Host processor systems may store and retrieve data using a storage device containing a plurality of host interface units (host adapters), disk drives, and disk interface units (disk adapters). Such storage devices are provided, for example, by EMC Corporation of Hopkinton, Mass., and disclosed in U.S. Pat. No. 5,206,939 to Yanai et al., U.S. Pat. No. 5,778,394 to Galtzur et al., U.S. Pat. No. 5,845,147 to Vishlitzky et al., and U.S. Pat. No. 5,857,208 to Ofek. The host systems access the storage device through a plurality of channels provided therewith.

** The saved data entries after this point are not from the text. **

def waitingWorks (d : Device) : List Work :=
  d.prs.fifo.flatMap Prod.snd ++ (d.prs.formes.filter (fun e => e.2.stage == .wait)).map (fun e => e.2.w)

/-- Give the waiting frames of SC `c` that satisfy `p` another AN; its context is fetched where a frame with a forme now waits
for it. -/
def retarget (d : Device) (c an : Nat) (p : Work → Bool) : Device :=
  let i := 4 * c + an
  let d := mapWaiting d (fun w => if w.sa.map (· / 4) = some c ∧ !w.dec ∧ p w then { w with sa := some i } else w)
  if contextWanted d i && installed d i then startFetch d i else d

/-! ## Turn cuts (R243, R244) -/

def cutKey (c p : Nat) : Nat := 128 * c + p
def cutsOf (d : Device) (c : Nat) : List (Nat × Nat) :=
  (d.ms.cuts.filter (fun e => e.1 / 128 == c)).map (fun e => (e.1 % 128, e.2))

/-- A frame of a transmit SC that has not been dispatched. -/
def ofSc (c : Nat) (w : Work) : Bool := w.sa.map (· / 4) == some c && !w.dec

/-- Frames of the SC and a port among the waiting ones. -/
def waitingFrom (d : Device) (c p : Nat) (q : Work → Bool) : Nat :=
  ((waitingWorks d).filter (fun w => ofSc c w && w.ing == p && q w)).length

/-- The ACTIVE member sends the cut of an SC; its counts start again, with the waiting frames of `new`, which are on the new SA
already and are not listed. -/
def sendCut (d : Device) (c : Nat) (new : Work → Bool) : Device :=
  let moved := fun (p : Nat) => waitingFrom d c p new
  let kept := (cutsOf d c).filterMap (fun e => if moved e.1 = 0 then none else some (cutKey c e.1, moved e.1))
  let l := (cutsOf d c).map (fun e => (e.1, e.2 - moved e.1))
  let d := if d.duet.role = .active ∧ peerPresent d then
      sendDuet d 0x41 false (leBytes 2 c ++ leBytes 1 l.length ++ l.flatMap (fun e => leBytes 1 e.1 ++ leBytes 4 e.2))
    else d
  { d with ms := { d.ms with cuts := kept.foldl (fun t e => Tbl.put t e.1 e.2) (Tbl.keep d.ms.cuts (fun k _ => k / 128 != c)) } }

/-- The encoding AN changes in classification; an SC that was armed to it is disarmed (R228). An SA that has been deleted since the
command was accepted is none (R250; DESIGN CHOICE, log 92: the spec does not say what its switch then does). -/
def setEncoding (d : Device) (c an : Nat) : Device :=
  match scOf d c with
  | some x => setSc d c { x with encAn := if installed d (4 * c + an) then some an else none
                                 armed := if x.armed = some an then none else x.armed }
  | none => d

/-- The switch moment of R227: the frames of the new SA wait until the old SA's frames are dispatched. The previous encoding
AN is that of this moment (R229). -/
def switchMoment (d : Device) (sw : TxSwitch) : Device :=
  let sw := { sw with oldAn := (scOf d sw.sc).bind Sc.encAn }
  let d := sendCut (setEncoding d sw.sc sw.an) sw.sc (fun _ => false)
  { d with ms := { d.ms with switches := d.ms.switches ++ [{ sw with start := d.prs.nextNo }] } }

/-- A frame waits behind a switch that has not committed (R227), or behind a hold (R244). -/
def fenced (d : Device) (w : Work) : Bool :=
  match w.sa with
  | some i =>
    !w.dec && (d.ms.switches.any (fun s => 4 * s.sc + s.an == i && s.start ≤ w.no)
      || d.ms.holds.any (fun h => h.sc == i / 4))
  | none => false

/-! ## SA_ENABLE_TX (R225-R229, R242) -/

def saIndexOwn (desc : Bytes) : List (Nat × Bool) := [zeroBits desc 22 0xFC] ++ zeroFrom desc 23 63

def turnPending (d : Device) (c : Sc) : Bool :=
  match c.group with
  | some g => Tbl.has d.ms.turns g
  | none => false

def nextPnOf (d : Device) (i : Nat) : Nat := match saOf d i with | some x => x.pn | none => 0

def enableResult (d : Device) (changed : Bool) (old : Option Nat) (i : Nat) : Bytes :=
  [if changed then 1#8 else 0#8] ++ leBytes 1 (old.getD 0xFF) ++ zeros 6 ++ leBytes 8 (nextPnOf d i)
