/-- Re-evaluate the TIM of an entry, and what follows from it. -/
def evalTim (d : Device) (kind i : Nat) : Device :=
  match tracePort d kind i with
  | some (p, code) =>
    let v := tim (trace d kind i)
    settleLine (if code = 34 then setPath d p i 34 (v && traceUsed d p i) else setDefect d p code v) p
  | none => d

/-- HP-PLM, HP-UNEQ and OPU-PLM from the labels received (Table 6-12, Table 6-9). -/
def evalLabel (d : Device) (p : Nat) : Device :=
  match Tbl.get? d.frm.portLabel p with
  | some l => if isOtn d p then settleLine (setDefect d p 13 (l != bits (frmCfg d p) 15 8)) p else d
  | none => d

def evalPathLabel (d : Device) (p i : Nat) : Device :=
  match Tbl.get? d.frm.pathLabel i with
  | some l =>
    let d := setPath d p i 36 (l == 0)
    settleLine (setPath d p i 35 (l != 0 && l != (trace d 1 i).expC2 && traceUsed d p i)) p
  | none => d

/-- Forget an accepted trace (R292). -/
def clearTrace (d : Device) (kind i : Nat) : Device :=
  if Tbl.has d.frm.traces (traceKey kind i) then
    evalTim (setTrace d kind i { trace d kind i with accepted := none, last := [], run := 0 }) kind i
  else d

def clearTraces (d : Device) (p : Nat) : Device :=
  let d := [0, 2, 3].foldl (fun d k => if (tracePort d k p).isSome then clearTrace d k p else d) d
  (pathsOf d p).foldl (fun d i => clearTrace d 1 i) d

/-- One bit of CRC-7, polynomial x^7 + x^3 + 1. -/
def crc7Step (c : Nat) (b : Bool) : Nat :=
  let top := (c / 64 % 2 == 1) != b
  (2 * c % 128) ^^^ (if top then 0x09 else 0)

def crc7Byte (c : Nat) (b : Byte) : Nat := (List.range 8).foldl (fun c i => crc7Step c (b.getLsbD (7 - i))) c

/-- Byte 0 of a FORMAT 0 message: the start marker and the CRC-7 of the message with those bits zero. -/
def startByte (msg : Bytes) : Byte :=
  0x80#8 ||| BitVec.ofNat 8 (((0x80#8 :: slice msg 1 15)).foldl crc7Byte 0)

/-- A message counts as a reception. -/
def crcOk (x : Trace) (msg : Bytes) : Bool := x.format != 0 || byteAt msg 0 == startByte msg

/-- No trace is received under the defects that clear it. -/
def traceBlocked (d : Device) (kind p i : Nat) : Bool :=
  hasDefect d p 0 || hasDefect d p 2 || (kind == 1 && [32, 33].any (hasPath d i))
    || ((kind == 2 || kind == 3) && hasDefect d p 3)

def receiveTrace (d : Device) (kind i : Nat) (msg : Bytes) : Device :=
  match tracePort d kind i with
  | some (p, _) =>
    let x := trace d kind i
    let msg := fit 64 (if x.format = 0 then msg.take 16 else msg)
    if traceBlocked d kind p i || !crcOk x msg then d
    else
      let run := if x.last = msg then x.run + 1 else 1
      let fresh := run ≥ 3 ∧ x.accepted ≠ some msg
      let d := setTrace d kind i { x with last := msg, run := min 3 run, accepted := if run ≥ 3 then some msg else x.accepted }
      let d := if fresh then emit d .framer 0x03 (leBytes 1 p ++ leBytes 1 kind ++ leBytes 2 i ++ msg) else d
      evalTim d kind i
  | none => d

Host systems provide data and access control information through the channels of the storage device and the storage device provides data to the host systems also through the channels. The host systems do not address the disk drives of the storage device directly, but rather, access what appears to the host systems as a plurality of logical volumes. The logical volumes may or may not correspond to the actual disk drives.

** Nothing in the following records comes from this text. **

-- ==== Sys2Proof/Machine/Knadra.lean ====
section
/-!
DEFINITION. Knadra (07) and its turns (05): associations, press capacity, superframes sent and received, and the commands.
-/
namespace Sys2Proof.Machine

def assoc? (d : Device) (a : Nat) : Option Assoc := Tbl.get? d.kn.assocs a
def setAssoc (d : Device) (a : Nat) (x : Assoc) : Device :=
  { d with kn := { d.kn with assocs := Tbl.put d.kn.assocs a x } }

/-! ## Signals (Table 7-3, Table 6-2) -/

/-- Payload bytes in a frame of the container that a direction carries: the one sent is its connection's; the one received is what the
pointers show, and nothing where they show none (R301). -/
def txFrame (d : Device) (x : Assoc) : Nat := frameBytes (outSize d x.slot)
def rxFrame (d : Device) (x : Assoc) : Nat := match structAt? d x.slot with | some k => frameBytes k | none => 0

/-- Blocks of a signal and the time they take in ns; an SDH container has `bytes` a frame. -/
def signalRate (d : Device) (x : Assoc) (bytes : Nat) : Nat × Nat :=
  match portCfg d x.port with
  | some c =>
    if c.type = 0x20 then (952, 12191) else if c.type = 0x21 then (952, 11766) else if c.type = 0x22 then (952, 1168)
    else (bytes, 2000000)
  | none => (0, 1)

/-- An OTN frame in ns. -/
def frameNs (d : Device) (x : Assoc) : Nat := (signalRate d x 0).2

/-- Superframe period in ns. -/
def superframeNs (d : Device) (x : Assoc) : Nat :=
  if isSdh d x.port then 2000000 else 64 * frameNs d x

/-- Frames of a superframe, and its payload in bytes (Table 7-3). -/
def superframeFrames (d : Device) (x : Assoc) : Nat := if isSdh d x.port then 16 else 64
def txPayload (d : Device) (x : Assoc) : Nat := if isSdh d x.port then 16 * txFrame d x else 974848
def rxPayload (d : Device) (x : Assoc) : Nat := if isSdh d x.port then 16 * rxFrame d x else 974848

def fieldBytes (d : Device) (x : Assoc) : Nat := if isSdh d x.port then 32 else 256
def indexMod (d : Device) (p : Nat) : Nat := if isSdh d p then 128 else 256

/-! ## Records (R321) -/

/-- The record of a direction: 0 transmit, 1 receive; current or next (R321). -/
def knRecord (a : Nat) (x : Assoc) (dir target : Nat) : Nat :=
  196608 + 4 * a + 2 * dir + ((if dir = 0 then x.txSel else x.rxSel) + target) % 2

/-- Enter ACQUIRE (R336). -/
def acquire (x : Assoc) : Assoc :=
  { x with rxState := 0, pred := none, failRun := 0, passRun := 0, output := false, outputDue := none, cut := none }

/-! ## Press capacity (R348, R349) -/

/-- A common scale of the signals' times. -/
def rateScale : Nat := 12191 * 11766 * 1168 * 2000000

/-- Blocks per `rateScale` ns of an association's enabled directions. -/
def assocLoad (d : Device) (x : Assoc) : Nat :=
  let load := fun (on : Bool) (bytes : Nat) =>
    let r := signalRate d x bytes
    if on then r.1 * (rateScale / r.2) else 0
  load x.txOn (txFrame d x) + load x.rxOn (rxFrame d x)

/-- The associations that fit, in ascending order: 4/3 block per ns and press in service. -/
def fitting (cap : Nat) : Nat → List (Nat × Nat) → List Nat
  | _, [] => []
  | used, (a, load) :: l => if used + load ≤ cap then a :: fitting cap (used + load) l else []

/-- An association loses its cycles, or has them back. -/
def starve (d : Device) (a : Nat) (x : Assoc) (v : Bool) : Device :=
  if x.starved = v then d
  else if v then
    let d := setAssoc d a { acquire x with starved := true }
    emit (count d (devCtr 10)) .framer 0x43 (leBytes 2 a ++ [3#8] ++ leBytes 4 x.peer)
  else setAssoc d a { acquire x with starved := false }

/-- Fit the associations to the presses in service. -/
def knCapacity (d : Device) : Device :=
  let users := d.kn.assocs.filter (fun e => !e.2.oos)
  let cap := pressesIn d * 4 * rateScale / 3
  let ok := fitting cap 0 (users.map (fun e => (e.1, assocLoad d e.2)))
  users.reverse.foldl (fun d e => starve d e.1 e.2 (!ok.contains e.1)) d

/-! ## Cipher (R328-R333) -/

/-- The IV for member `m` and superframe `n`. -/
def knIv (salt : Bytes) (m n : Nat) : Bytes := xorBytes salt (beBytes 4 m ++ beBytes 8 n)

/-- The announcement carried in superframe `n` (R329): COUNTDOWN, 0 where there is none. -/
def countdown (turn : Option Nat) (n : Nat) : Nat :=
  match turn with
  | some s => if n < s ∧ s ≤ n + 8 then s - n else 0
  | none => 0

/-- The fields of superframe `n` (Tables 7-1 and 7-2). -/
def knFields (sdh : Bool) (tagPrev : Bytes) (key cd member n : Nat) : Bytes :=
  if sdh then
    fit 16 tagPrev ++ leBytes 1 (key % 128 + (if cd = 0 then 0 else 128)) ++ beBytes 3 (member % 2 ^ 18)
      ++ beBytes 4 n ++ leBytes 1 cd ++ zeros 5 ++ [0x5C#8, 0xA3#8]
  else
    fit 16 tagPrev ++ leBytes 1 key ++ leBytes 1 (cd + (if cd = 0 then 0 else 128)) ++ beBytes 3 (member % 2 ^ 18)
      ++ beBytes 8 n ++ zeros 227

/-! ## Record integrity (R458) -/

/-- A record is loaded through the protection unit (R456, R528). -/
def loadRecord (d : Device) (rec_ : Nat) : Device := if quarantined d (recLine rec_) then d else readLine d (recLine rec_)

/-- RECORD_BAD for a record that an association uses. -/
def knRecordBad (d : Device) (a rec_ by_ : Nat) : Device :=
  let d := emit (count d (devCtr 28)) .key 0x02 (leBytes 4 rec_ ++ [1#8] ++ leBytes 4 a ++ leBytes 1 by_)
  assocOut d a 1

A cyclic redundancy check (CRC) is an error-detecting code. A CRC-enabled sending/storing device calculates a short, fixed-length binary sequence, known as the CRC code or just CRC, for each block of data and sends or stores the CRC with the data block. When the data block is read or received, the reading/receiving device repeats the calculation; if the new CRC does not match the one calculated earlier, or otherwise indicates an inconsistency, then the data block contains a data error and the reading/receiving device may take corrective action such as rereading or requesting the data block be sent again. The CRC may be 16-bit protection word provided to ensure data integrity per data block in data interchange format (DIF). The computation of the CRC may resemble a long division operation in which the quotient is discarded and the remainder becomes the result, although the arithmetic used is carry-less arithmetic of a finite field. For a general discussion of CRC computations, see “A Tutorial on CRC Computations,” IEEE Micro, Vol. 8, Issue 4, 1988, pp. 62-75, which is incorporated herein by reference.

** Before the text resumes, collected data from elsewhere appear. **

-- ==== Sys2Proof/Machine/Installs.lean ====
section
/-!
DEFINITION. The class B commands: enrolment, member certificates and the installation of images (R688-R694).
-/
namespace Sys2Proof.Machine

/-! ## Enrolment (R688-R691) -/

def certMember (cert : Bytes) : Nat := leField cert 4 4

/-- A member certificate's fields are well formed and its DIE_ID and public key are the device's (R688, Table 14-5). -/
def certIsOwn (d : Device) (f : Fuses) (cert : Bytes) : Bool :=
  match d.key.tree with
  | some t =>
    leField cert 0 2 == 1 && leField cert 2 2 == 148 && decide (certMember cert < 2 ^ 18)
      && leField cert 8 8 == f.dieId.toNat && slice cert 16 65 == fit 65 (identityPub t) && allZero (slice cert 81 3)
  | none => false

def certSigned (authority cert : Bytes) : Bool := verifyP256 authority (slice cert 0 84) (slice cert 84 64)

/-- Tag of the enrolment record under the image-salt node (R689). -/
def enrolTag (t : Tree) (authority cert : Bytes) : Bytes := fit 32 (Config.hmac 32 t.imageSalt (authority ++ cert))

/-- Write the enrolment record; an enrolment is held while there is a tree that its tag verifies under (R689). -/
def writeEnrolment (d : Device) (authority cert : Bytes) : Device :=
  let tag := match d.key.tree with | some t => enrolTag t authority cert | none => zeros 32
  { d with boot := { d.boot with enrolled := d.key.tree.isSome, flash := { d.boot.flash with
    enrolment := some { authority := authority, cert := cert, tag := tag } } } }

/-- The authority key of the buffer differs from the one recorded (R690). -/
def otherAuthority (d : Device) (a : Bytes) : Bool :=
  match d.boot.flash.enrolment with
  | some e => e.authority != a
  | none => false

def enrolBody (f : Fuses) (o : Origin) (desc buf : Bytes) (d : Device) : Verdict :=
  if o.bufLen ≠ 216 then failAt d .lengthError 16
  else if !allZero (slice buf 65 3) ∨ !certIsOwn d f (slice buf 68 148) then failAt d .badField 8
  else if f.field ∧ otherAuthority d (slice buf 0 65) then failAt d .badField 8
  else if d.boot.enrol.isSome then .wait
  else
    let e : Enrol := { origin := o, enterField := (byteAt desc 20).getLsbD 0, debugKill := (byteAt desc 20).getLsbD 1
                       buf := buf }
    .accept (enterInflight { d with boot := { d.boot with enrol := some e } } o 0x0020)

/-- DOMAIN_ENROL (R690), acceptance. -/
def execDomainEnrol (r : Fin 64) (buf : Bytes) (s : State) : Host.Outcome State Fault Refusal :=
  s.withDev (runCommand 0x0020 r anyRight (fun desc => zeroBits desc 20 0xFC :: zeroFrom desc 21 63) (enrolBody s.fuses)
    buf s.dev)

/-- FUSE_BLOWN for a fuse that changes (Table 16-13). -/
def fuseBlown (d : Device) (fuse new : Nat) (changed : Bool) : Device :=
  if changed then emit d .boot 0x06 (leBytes 1 fuse ++ leBytes 1 new) else d

/-- Blowing FIELD also blows DEBUG_KILL (R680). -/
def blowEnrol (f : Fuses) (e : Enrol) : Fuses :=
  { f with field := f.field || e.enterField, debugKill := f.debugKill || e.debugKill || e.enterField }

/-- DOMAIN_ENROL_DONE (R690): the signature takes the 96 µs of a P-256 verification; the record and the fuses follow. -/
def enrolDone (s : State) : State :=
  match s.dev.boot.enrol with
  | none => s
  | some e =>
    let d := elapse { s.dev with boot := { s.dev.boot with enrol := none } } (96 * usTicks)
    let a := slice e.buf 0 65
    let cert := slice e.buf 68 148
    if certSigned a cert then
      let f := blowEnrol s.fuses e
      let d := fuseBlown (writeEnrolment d a cert) 2 1 (f.field && !s.fuses.field)
      let d := fuseBlown d 3 1 (f.debugKill && !s.fuses.debugKill)
      let d := emit d .boot 0x07 (leBytes 4 (certMember cert))
      { s with dev := finish d e.origin .ok (zeros 16), fuses := f }
    else { s with dev := finish d e.origin .inputRejected (zeros 16) }

def execDomainEnrolDone (s : State) : Host.Outcome State Fault Refusal := .next (enrolDone s)

def certBody (f : Fuses) (o : Origin) (_ buf : Bytes) (d : Device) : Verdict :=
  match d.boot.enrolled, d.boot.flash.enrolment with
  | true, some e =>
    if o.bufLen ≠ 148 then failAt d .lengthError 16
    else if !certIsOwn d f buf ∨ certMember buf ≠ certMember e.cert then failAt d .badField 8
    else
      let d := elapse d (96 * usTicks)
      if certSigned e.authority buf then .done (writeEnrolment d e.authority buf) (zeros 16) none
      else fail d .inputRejected
  | _, _ => fail d .modeDenied

/-- CERT_INSTALL (R691). -/
def execCertInstall (r : Fin 64) (buf : Bytes) (s : State) : Host.Outcome State Fault Refusal :=
  s.withDev (runCommand 0x0021 r anyRight (fun desc => zeroFrom desc 20 63) (certBody s.fuses) buf s.dev)

/-! ## Installing images (R692-R694) -/

/-- A region with its install tag. -/
def regionFor (d : Device) (img : Bytes) : Region :=
  { image := img, tag := match d.key.tree with | some t => installTag t img | none => zeros 32 }

/-- What a region holds after a failed read-back: an image that fails every check. -/
def spoiledRegion : Region := { image := [], tag := [] }

def putSupp (d : Device) (slotNo : Nat) (x : Region) : Device :=
  { d with boot := { d.boot with flash :=
    if slotNo = 0 then { d.boot.flash with suppA := some x } else { d.boot.flash with suppB := some x } } }

def putProfile (d : Device) (i : Nat) (x : Region) : Device :=
  { d with boot := { d.boot with flash := { d.boot.flash with profiles := Tbl.put d.boot.flash.profiles i x } } }

/-- A loss of power leaves a region that an install was writing with an image that fails its checks (R694). -/
def spoilInstalls (d : Device) : Device :=
  let d := match d.boot.suppInstall with | some x => putSupp d x.index spoiledRegion | none => d
  match d.boot.profInstall with | some x => putProfile d x.index spoiledRegion | none => d

def suppOwn (desc : Bytes) : List (Nat × Bool) :=
  ([(20, decide (leField desc 20 1 > 1)), zeroBits desc 21 0xFE, zeroBits desc 22 0xF0] : List (Nat × Bool))
    ++ zeroFrom desc 23 63

/-- The longest host buffer that a command may name (R76). -/
def maxBuf : Nat := 16777216

def suppBody (f : Fuses) (o : Origin) (desc buf : Bytes) (d : Device) : Verdict :=
  let slotNo := leField desc 20 1
  let revoke := leField desc 22 1
  if o.bufLen ≠ leField buf 8 4 ∨ o.bufLen > maxBuf then failAt d .lengthError 16
  else if d.boot.suppSlot = slotNo then fail d .busyReferenced
  else
    match suppReason f d.glb.part buf with
    | some r => .fail d .badField (leBytes 2 8 ++ leBytes 1 r)
    | none =>
      if revoke / 2 ^ suppKey buf % 2 = 1 then failAt d .badField 22
      else if d.boot.suppInstall.isSome then .wait
      else
        let x : Install := { origin := o, index := slotNo, advance := (byteAt desc 21).getLsbD 0, revoke := revoke
                             image := buf }
        .accept (enterInflight { d with boot := { d.boot with suppInstall := some x } } o 0x0022)

/-- SUPPLEMENT_INSTALL (R692, R693), acceptance. -/
def execSupplementInstall (r : Fin 64) (buf : Bytes) (s : State) : Host.Outcome State Fault Refusal :=
  s.withDev (runCommand 0x0022 r anyRight suppOwn (suppBody s.fuses) buf s.dev)

/-- The fuses that ADVANCE and REVOKE blow. -/
def blowInstall (f : Fuses) (x : Install) : Fuses :=
  { f with rollback := if x.advance then max f.rollback (suppRollback x.image) else f.rollback
           revoke := f.revoke ||| BitVec.ofNat 4 x.revoke }

/-- SUPPLEMENT_INSTALL_DONE (R693). -/
def suppDone (s : State) (readBackOk : Bool) : State :=
  match s.dev.boot.suppInstall with
  | none => s
  | some x =>
    let d := { s.dev with boot := { s.dev.boot with suppInstall := none } }
    if readBackOk then
      let f := blowInstall s.fuses x
      let d := putSupp d x.index (regionFor d x.image)
      let d := emit d .boot 0x05 ([0#8] ++ leBytes 1 x.index ++ leBytes 4 (suppVersion x.image))
      let d := fuseBlown d 0 f.rollback (f.rollback != s.fuses.rollback)
      let d := fuseBlown d 1 f.revoke.toNat (f.revoke != s.fuses.revoke)
      { s with dev := finish d x.origin .ok (leBytes 1 f.rollback ++ leBytes 1 f.revoke.toNat), fuses := f }
    else { s with dev := finish (putSupp d x.index spoiledRegion) x.origin .internal (internalResult 5) }

def execSupplementInstallDone (readBackOk : Bool) (s : State) : Host.Outcome State Fault Refusal :=
  .next (suppDone s readBackOk)

/-- The profile is in use: it was accepted and the device runs in its mode. -/
def profileInUse (d : Device) (i : Nat) : Bool :=
  d.boot.profileOk && d.boot.profile.mode == d.glb.mode && d.glb.profileIdx == i

def profInstallOwn (desc : Bytes) : List (Nat × Bool) := (20, decide (leField desc 20 1 > 3)) :: zeroFrom desc 21 63

def profInstallBody (f : Fuses) (o : Origin) (desc buf : Bytes) (d : Device) : Verdict :=
  let i := leField desc 20 1
  if o.bufLen ≠ leField buf 6 2 then failAt d .lengthError 16
  else if profileInUse d i then fail d .busyReferenced
  else
    match profileCheck d f buf with
    | some (code, off) => .fail (profileRejected d i code off 2) .badField (imageResult code off)
    | none =>
      if d.boot.profInstall.isSome then .wait
      else
        let x : Install := { origin := o, index := i, advance := false, revoke := 0, image := buf }
        .accept (enterInflight { d with boot := { d.boot with profInstall := some x } } o 0x0023)

/-- PROFILE_INSTALL (R694), acceptance. -/
def execProfileInstall (r : Fin 64) (buf : Bytes) (s : State) : Host.Outcome State Fault Refusal :=
  s.withDev (runCommand 0x0023 r anyRight profInstallOwn (profInstallBody s.fuses) buf s.dev)

/-- PROFILE_INSTALL_DONE (R694). -/
def profInstallDone (d : Device) (readBackOk : Bool) : Device :=
  match d.boot.profInstall with
  | none => d
  | some x =>
    let d := { d with boot := { d.boot with profInstall := none } }
    if readBackOk then
      let d := putProfile d x.index (regionFor d x.image)
      let d := emit d .boot 0x05 ([1#8] ++ leBytes 1 x.index ++ leBytes 4 (leField x.image 12 4))
      finish d x.origin .ok (zeros 16)
    else finish (putProfile d x.index spoiledRegion) x.origin .internal (internalResult 5)

def execProfileInstallDone (readBackOk : Bool) (s : State) : Host.Outcome State Fault Refusal :=
  s.withDev (profInstallDone s.dev readBackOk)

end Sys2Proof.Machine
end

In a storage device, a CPU local transfer mode, including I/O and XOR operations, may be provided to allow the CPU to move data between global memory and local control storage spaces for global memory stored locally to the CPU. For I/O data in DIF format, the CPU may check each data block's CRC to verify its integrity. With known CRC computation algorithms, each data block (512 byte) may require at least approximately 350 ns for the CPU to compute the DIF CRC (using, for example, an Intel Core-2 microprocessor). In comparison, the CPU needs only approximately 30 ns to complete a simple data copy (without CRC verification). Thus, the DIF CRC computation for verification may slow down local data transfer by a factor of 10. For example, for a 64K Read-Hit benchmark, the CRC computing may consume 60% (or even higher) of total CPU cycles. Generally, known CRC verification techniques may be unacceptably inefficient when implemented using software.
Accordingly, it would be desirable to provide a system that more efficiently verifies data block CRCs for error detecting and related operations.